ENTRIES PROVIDED: Begin

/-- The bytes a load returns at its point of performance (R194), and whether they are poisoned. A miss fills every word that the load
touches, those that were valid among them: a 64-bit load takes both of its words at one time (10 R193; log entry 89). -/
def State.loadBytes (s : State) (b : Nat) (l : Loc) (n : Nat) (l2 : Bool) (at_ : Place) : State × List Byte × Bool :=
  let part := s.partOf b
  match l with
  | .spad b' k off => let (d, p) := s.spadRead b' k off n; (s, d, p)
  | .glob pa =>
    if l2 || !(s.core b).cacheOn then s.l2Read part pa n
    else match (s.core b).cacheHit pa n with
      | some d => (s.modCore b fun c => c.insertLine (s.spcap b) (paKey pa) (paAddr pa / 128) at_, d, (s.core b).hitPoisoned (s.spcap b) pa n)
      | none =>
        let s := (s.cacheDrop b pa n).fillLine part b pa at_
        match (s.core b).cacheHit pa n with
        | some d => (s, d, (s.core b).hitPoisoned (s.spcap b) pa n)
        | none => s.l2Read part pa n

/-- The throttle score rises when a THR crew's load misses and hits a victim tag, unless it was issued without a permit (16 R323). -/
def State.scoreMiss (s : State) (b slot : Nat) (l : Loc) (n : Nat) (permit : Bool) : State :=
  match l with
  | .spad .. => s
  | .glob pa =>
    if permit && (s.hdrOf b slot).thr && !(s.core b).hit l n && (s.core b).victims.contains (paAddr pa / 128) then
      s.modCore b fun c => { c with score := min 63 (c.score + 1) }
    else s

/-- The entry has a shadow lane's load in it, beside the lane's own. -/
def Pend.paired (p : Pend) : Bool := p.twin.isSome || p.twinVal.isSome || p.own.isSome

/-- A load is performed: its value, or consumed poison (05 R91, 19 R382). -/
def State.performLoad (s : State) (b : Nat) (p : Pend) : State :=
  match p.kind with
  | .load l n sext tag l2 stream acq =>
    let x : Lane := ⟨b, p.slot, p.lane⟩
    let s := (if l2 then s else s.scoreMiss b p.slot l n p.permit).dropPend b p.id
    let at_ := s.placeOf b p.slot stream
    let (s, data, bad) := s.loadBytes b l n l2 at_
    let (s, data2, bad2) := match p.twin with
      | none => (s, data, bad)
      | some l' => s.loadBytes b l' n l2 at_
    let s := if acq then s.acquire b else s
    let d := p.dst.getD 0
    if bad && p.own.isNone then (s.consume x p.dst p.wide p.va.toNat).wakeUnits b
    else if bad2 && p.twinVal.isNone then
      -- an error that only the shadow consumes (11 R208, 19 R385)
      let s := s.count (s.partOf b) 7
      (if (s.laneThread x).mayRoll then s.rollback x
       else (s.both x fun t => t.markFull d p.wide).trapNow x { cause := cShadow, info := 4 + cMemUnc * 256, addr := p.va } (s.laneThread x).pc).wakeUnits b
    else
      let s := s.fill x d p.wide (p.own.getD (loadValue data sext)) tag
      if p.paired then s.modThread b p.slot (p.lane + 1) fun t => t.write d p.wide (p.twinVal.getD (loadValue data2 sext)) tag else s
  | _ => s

ENTRIES PROVIDED: End
ENTRIES PROVIDED: Begin

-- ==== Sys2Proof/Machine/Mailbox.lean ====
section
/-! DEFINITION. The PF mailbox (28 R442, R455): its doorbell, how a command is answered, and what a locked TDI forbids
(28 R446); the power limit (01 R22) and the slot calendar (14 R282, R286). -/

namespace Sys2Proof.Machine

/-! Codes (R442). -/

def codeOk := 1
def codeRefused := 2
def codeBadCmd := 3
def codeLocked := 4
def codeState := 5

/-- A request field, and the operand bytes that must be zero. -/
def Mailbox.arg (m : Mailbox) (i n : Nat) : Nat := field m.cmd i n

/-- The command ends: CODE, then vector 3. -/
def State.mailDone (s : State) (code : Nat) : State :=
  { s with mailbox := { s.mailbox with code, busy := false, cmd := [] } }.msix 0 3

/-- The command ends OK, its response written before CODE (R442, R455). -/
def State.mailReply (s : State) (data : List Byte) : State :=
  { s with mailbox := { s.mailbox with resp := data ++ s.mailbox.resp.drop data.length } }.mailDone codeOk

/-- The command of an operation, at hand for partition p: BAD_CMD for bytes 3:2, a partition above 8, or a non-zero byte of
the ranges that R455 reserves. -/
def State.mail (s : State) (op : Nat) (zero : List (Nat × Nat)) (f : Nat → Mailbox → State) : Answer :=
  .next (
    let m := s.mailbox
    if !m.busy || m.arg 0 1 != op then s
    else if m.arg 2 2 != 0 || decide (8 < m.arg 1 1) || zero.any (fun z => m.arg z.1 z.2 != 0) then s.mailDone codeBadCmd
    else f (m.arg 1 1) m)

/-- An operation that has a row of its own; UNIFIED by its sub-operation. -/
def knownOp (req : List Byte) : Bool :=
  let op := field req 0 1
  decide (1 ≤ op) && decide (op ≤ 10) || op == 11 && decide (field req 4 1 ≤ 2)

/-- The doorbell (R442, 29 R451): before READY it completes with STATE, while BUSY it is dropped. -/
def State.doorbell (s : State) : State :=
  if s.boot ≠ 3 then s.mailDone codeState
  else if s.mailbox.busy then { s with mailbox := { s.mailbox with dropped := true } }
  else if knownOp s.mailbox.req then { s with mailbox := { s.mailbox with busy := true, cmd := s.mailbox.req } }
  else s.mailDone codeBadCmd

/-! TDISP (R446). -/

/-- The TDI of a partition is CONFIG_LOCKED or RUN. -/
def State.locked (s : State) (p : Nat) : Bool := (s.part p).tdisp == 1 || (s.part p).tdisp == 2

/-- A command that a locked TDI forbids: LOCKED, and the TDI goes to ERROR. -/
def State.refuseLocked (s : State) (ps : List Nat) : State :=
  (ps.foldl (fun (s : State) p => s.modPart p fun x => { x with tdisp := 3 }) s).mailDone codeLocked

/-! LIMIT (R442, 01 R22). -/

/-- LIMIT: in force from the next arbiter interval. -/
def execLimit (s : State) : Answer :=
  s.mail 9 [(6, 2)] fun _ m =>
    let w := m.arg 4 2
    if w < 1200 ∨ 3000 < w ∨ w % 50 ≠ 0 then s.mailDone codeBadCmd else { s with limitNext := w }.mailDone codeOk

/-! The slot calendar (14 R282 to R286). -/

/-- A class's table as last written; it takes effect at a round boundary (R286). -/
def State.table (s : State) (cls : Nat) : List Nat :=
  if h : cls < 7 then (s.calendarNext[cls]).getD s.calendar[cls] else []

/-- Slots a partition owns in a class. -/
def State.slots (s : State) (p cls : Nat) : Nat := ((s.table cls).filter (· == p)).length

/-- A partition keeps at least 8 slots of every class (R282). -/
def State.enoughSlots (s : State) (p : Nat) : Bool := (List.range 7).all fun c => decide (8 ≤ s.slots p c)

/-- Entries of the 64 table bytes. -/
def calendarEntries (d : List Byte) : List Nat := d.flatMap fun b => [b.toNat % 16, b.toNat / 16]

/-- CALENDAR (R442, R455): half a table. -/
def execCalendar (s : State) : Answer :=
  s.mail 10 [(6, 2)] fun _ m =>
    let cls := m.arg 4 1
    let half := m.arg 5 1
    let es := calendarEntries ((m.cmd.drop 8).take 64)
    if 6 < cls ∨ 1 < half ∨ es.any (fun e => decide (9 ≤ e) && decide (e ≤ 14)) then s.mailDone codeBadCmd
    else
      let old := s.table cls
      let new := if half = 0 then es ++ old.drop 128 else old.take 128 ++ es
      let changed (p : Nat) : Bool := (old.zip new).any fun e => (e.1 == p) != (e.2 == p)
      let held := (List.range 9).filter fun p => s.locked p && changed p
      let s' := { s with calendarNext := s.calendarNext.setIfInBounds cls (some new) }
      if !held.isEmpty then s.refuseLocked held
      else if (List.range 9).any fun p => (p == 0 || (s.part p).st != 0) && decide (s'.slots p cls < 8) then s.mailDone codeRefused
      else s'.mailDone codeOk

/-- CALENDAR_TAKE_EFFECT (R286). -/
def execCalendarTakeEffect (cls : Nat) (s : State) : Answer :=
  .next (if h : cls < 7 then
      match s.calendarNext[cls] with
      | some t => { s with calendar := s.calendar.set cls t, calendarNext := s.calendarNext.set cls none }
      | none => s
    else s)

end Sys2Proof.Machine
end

ENTRIES PROVIDED: End
ENTRIES PROVIDED: Begin

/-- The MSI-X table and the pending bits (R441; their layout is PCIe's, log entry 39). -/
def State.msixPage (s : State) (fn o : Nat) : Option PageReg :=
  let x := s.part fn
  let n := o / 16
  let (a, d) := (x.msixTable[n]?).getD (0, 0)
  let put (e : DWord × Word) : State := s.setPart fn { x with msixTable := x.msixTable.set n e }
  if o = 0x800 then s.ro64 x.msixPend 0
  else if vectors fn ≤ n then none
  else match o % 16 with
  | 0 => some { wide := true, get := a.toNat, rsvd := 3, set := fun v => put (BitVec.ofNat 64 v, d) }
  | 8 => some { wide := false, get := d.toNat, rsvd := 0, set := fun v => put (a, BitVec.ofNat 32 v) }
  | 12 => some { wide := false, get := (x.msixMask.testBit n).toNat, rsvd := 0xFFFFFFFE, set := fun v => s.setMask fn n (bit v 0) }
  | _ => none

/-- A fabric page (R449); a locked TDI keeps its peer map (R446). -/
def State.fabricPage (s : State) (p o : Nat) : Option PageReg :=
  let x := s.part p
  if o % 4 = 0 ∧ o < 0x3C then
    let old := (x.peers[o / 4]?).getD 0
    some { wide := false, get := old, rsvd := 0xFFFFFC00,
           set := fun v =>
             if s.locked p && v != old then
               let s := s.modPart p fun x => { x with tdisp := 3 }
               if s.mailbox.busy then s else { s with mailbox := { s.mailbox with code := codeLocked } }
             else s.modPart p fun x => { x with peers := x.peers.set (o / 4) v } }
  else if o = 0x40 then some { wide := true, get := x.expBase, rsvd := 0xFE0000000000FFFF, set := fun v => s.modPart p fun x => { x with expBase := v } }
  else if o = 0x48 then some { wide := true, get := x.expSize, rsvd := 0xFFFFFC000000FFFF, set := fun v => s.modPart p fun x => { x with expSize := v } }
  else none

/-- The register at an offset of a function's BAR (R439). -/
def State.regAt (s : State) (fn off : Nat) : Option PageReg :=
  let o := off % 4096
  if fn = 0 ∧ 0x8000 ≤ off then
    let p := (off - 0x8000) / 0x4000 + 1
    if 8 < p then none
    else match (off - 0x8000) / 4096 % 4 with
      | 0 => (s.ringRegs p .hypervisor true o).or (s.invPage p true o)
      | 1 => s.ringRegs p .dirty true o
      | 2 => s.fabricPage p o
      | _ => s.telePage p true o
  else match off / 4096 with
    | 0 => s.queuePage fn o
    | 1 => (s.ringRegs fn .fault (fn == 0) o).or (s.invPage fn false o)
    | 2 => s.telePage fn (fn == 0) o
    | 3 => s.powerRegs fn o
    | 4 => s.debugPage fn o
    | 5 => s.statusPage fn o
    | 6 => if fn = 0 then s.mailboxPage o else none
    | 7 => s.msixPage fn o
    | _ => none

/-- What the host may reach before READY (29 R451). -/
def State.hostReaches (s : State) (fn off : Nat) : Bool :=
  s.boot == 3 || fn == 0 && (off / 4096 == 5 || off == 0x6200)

ENTRIES PROVIDED: End

TASK -
The entries above hold a line with "that the load" and a later line with "l' n l2 at_". Write out exactly those lines and all lines between, nothing more.

TASK OUTPUT -
/-- The bytes a load returns at its point of performance (R194), and whether they are poisoned. A miss fills every word that the load
touches, those that were valid among them: a 64-bit load takes both of its words at one time (10 R193; log entry 89). -/
def State.loadBytes (s : State) (b : Nat) (l : Loc) (n : Nat) (l2 : Bool) (at_ : Place) : State × List Byte × Bool :=
  let part := s.partOf b
  match l with
  | .spad b' k off => let (d, p) := s.spadRead b' k off n; (s, d, p)
  | .glob pa =>
    if l2 || !(s.core b).cacheOn then s.l2Read part pa n
    else match (s.core b).cacheHit pa n with
      | some d => (s.modCore b fun c => c.insertLine (s.spcap b) (paKey pa) (paAddr pa / 128) at_, d, (s.core b).hitPoisoned (s.spcap b) pa n)
      | none =>
        let s := (s.cacheDrop b pa n).fillLine part b pa at_
        match (s.core b).cacheHit pa n with
        | some d => (s, d, (s.core b).hitPoisoned (s.spcap b) pa n)
        | none => s.l2Read part pa n

/-- The throttle score rises when a THR crew's load misses and hits a victim tag, unless it was issued without a permit (16 R323). -/
def State.scoreMiss (s : State) (b slot : Nat) (l : Loc) (n : Nat) (permit : Bool) : State :=
  match l with
  | .spad .. => s
  | .glob pa =>
    if permit && (s.hdrOf b slot).thr && !(s.core b).hit l n && (s.core b).victims.contains (paAddr pa / 128) then
      s.modCore b fun c => { c with score := min 63 (c.score + 1) }
    else s

/-- The entry has a shadow lane's load in it, beside the lane's own. -/
def Pend.paired (p : Pend) : Bool := p.twin.isSome || p.twinVal.isSome || p.own.isSome

/-- A load is performed: its value, or consumed poison (05 R91, 19 R382). -/
def State.performLoad (s : State) (b : Nat) (p : Pend) : State :=
  match p.kind with
  | .load l n sext tag l2 stream acq =>
    let x : Lane := ⟨b, p.slot, p.lane⟩
    let s := (if l2 then s else s.scoreMiss b p.slot l n p.permit).dropPend b p.id
    let at_ := s.placeOf b p.slot stream
    let (s, data, bad) := s.loadBytes b l n l2 at_
    let (s, data2, bad2) := match p.twin with
      | none => (s, data, bad)
      | some l' => s.loadBytes b l' n l2 at_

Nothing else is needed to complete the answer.